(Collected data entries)
★ ★ ★ ★

-- ==== Sys2Proof/Machine/Scanner.lean ====
section
/-! DEFINITION. The scanner function of 42_frame.md R130, the same scanner one byte at a time (R131), and when a blob is clean (R133). -/

namespace Sys2Proof.Machine

/-- The result of a scan (42_frame.md R130): the state reached, the bytes consumed, and the payload when both sentinels were found. -/
structure ScanResult where
  /-- the state the scan ended in -/
  state : ScanState
  /-- how many bytes of the stream were consumed -/
  pos : Nat
  /-- the bytes strictly between the sentinels, when found -/
  payload : Option (List Byte)
deriving DecidableEq, Repr

/-- The least index at which `pat` stands in a byte string, if there is one. -/
def firstIndex (pat : List Byte) : List Byte → Option Nat
  | [] => if pat.isPrefixOf [] then some 0 else none
  | b :: bs => if pat.isPrefixOf (b :: bs) then some 0 else (firstIndex pat bs).map (· + 1)

/-- Scan(B) (42_frame.md R130): START is looked for at every offset and its first occurrence counts; END is looked for from the byte
after START on and its first occurrence counts. -/
def scanStream (B : List Byte) : ScanResult :=
  match firstIndex startSentinel B with
  | none => ⟨.scanningStart, B.length, none⟩
  | some s =>
    match firstIndex endSentinel (B.drop (s + 6)) with
    | none => ⟨.collectingPayload, B.length, none⟩
    | some k => ⟨.done, s + 6 + k + 6, some ((B.drop (s + 6)).take k)⟩

/-- The working state of the scanner that takes one byte at a time (42_frame.md R131). -/
structure ScanRun where
  /-- the state -/
  state : ScanState
  /-- how many bytes of the sentinel looked for stand in a row so far, 0 to 6 -/
  run : Nat
  /-- the payload collected so far -/
  payload : List Byte
  /-- the count of bytes taken -/
  taken : Nat
deriving DecidableEq, Repr

/-- The start of the byte-at-a-time scanner (42_frame.md R131). -/
def ScanRun.start : ScanRun := ⟨.scanningStart, 0, [], 0⟩

/-- One byte of the byte-at-a-time scanner (42_frame.md R131); in DONE it has stopped and takes none. -/
def scanByte (r : ScanRun) (b : Byte) : ScanRun :=
  match r.state with
  | .scanningStart =>
    let c := if b = 0x23 then r.run + 1 else 0
    if c = 6 then ⟨.collectingPayload, 0, r.payload, r.taken + 1⟩ else ⟨.scanningStart, c, r.payload, r.taken + 1⟩
  | .collectingPayload =>
    let c := if b = 0x3D then r.run + 1 else 0
    if c = 6 then ⟨.done, c, (r.payload ++ [b]).take (r.payload.length + 1 - 6), r.taken + 1⟩
    else ⟨.collectingPayload, c, r.payload ++ [b], r.taken + 1⟩
  | .done => r

/-- The result the byte-at-a-time scanner stops with: `pos` is the number of bytes taken, and there is a payload only in DONE
(42_frame.md R131). -/
def scanBytewise (B : List Byte) : ScanResult :=
  let r := B.foldl scanByte ScanRun.start
  ⟨r.state, r.taken, if r.state = .done then some r.payload else none⟩

/-- Clean(blob) (42_frame.md R133): in `blob || END` the end sentinel stands at no offset inside the blob. -/
abbrev cleanBlob (blob : List Byte) : Prop :=
  ∀ j < blob.length, ((blob ++ endSentinel).drop j).take 6 ≠ endSentinel

/-- `START || blob || END` (42_frame.md R127, 20_memory.md R54). -/
def frameOf (blob : List Byte) : List Byte := startSentinel ++ blob ++ endSentinel

end Sys2Proof.Machine
end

★ ★ ★ ★

* **Prompt**: The lines above that hold "length" are the result; show every one of them.

* **Solution to this problem**:
  | none => ⟨.scanningStart, B.length, none⟩
    | none => ⟨.collectingPayload, B.length, none⟩
    if c = 6 then ⟨.done, c, (r.payload ++ [b]).take (r.payload.length + 1 - 6), r.taken + 1⟩
  ∀ j < blob.length, ((blob ++ endSentinel).drop j).take 6 ≠ endSentinel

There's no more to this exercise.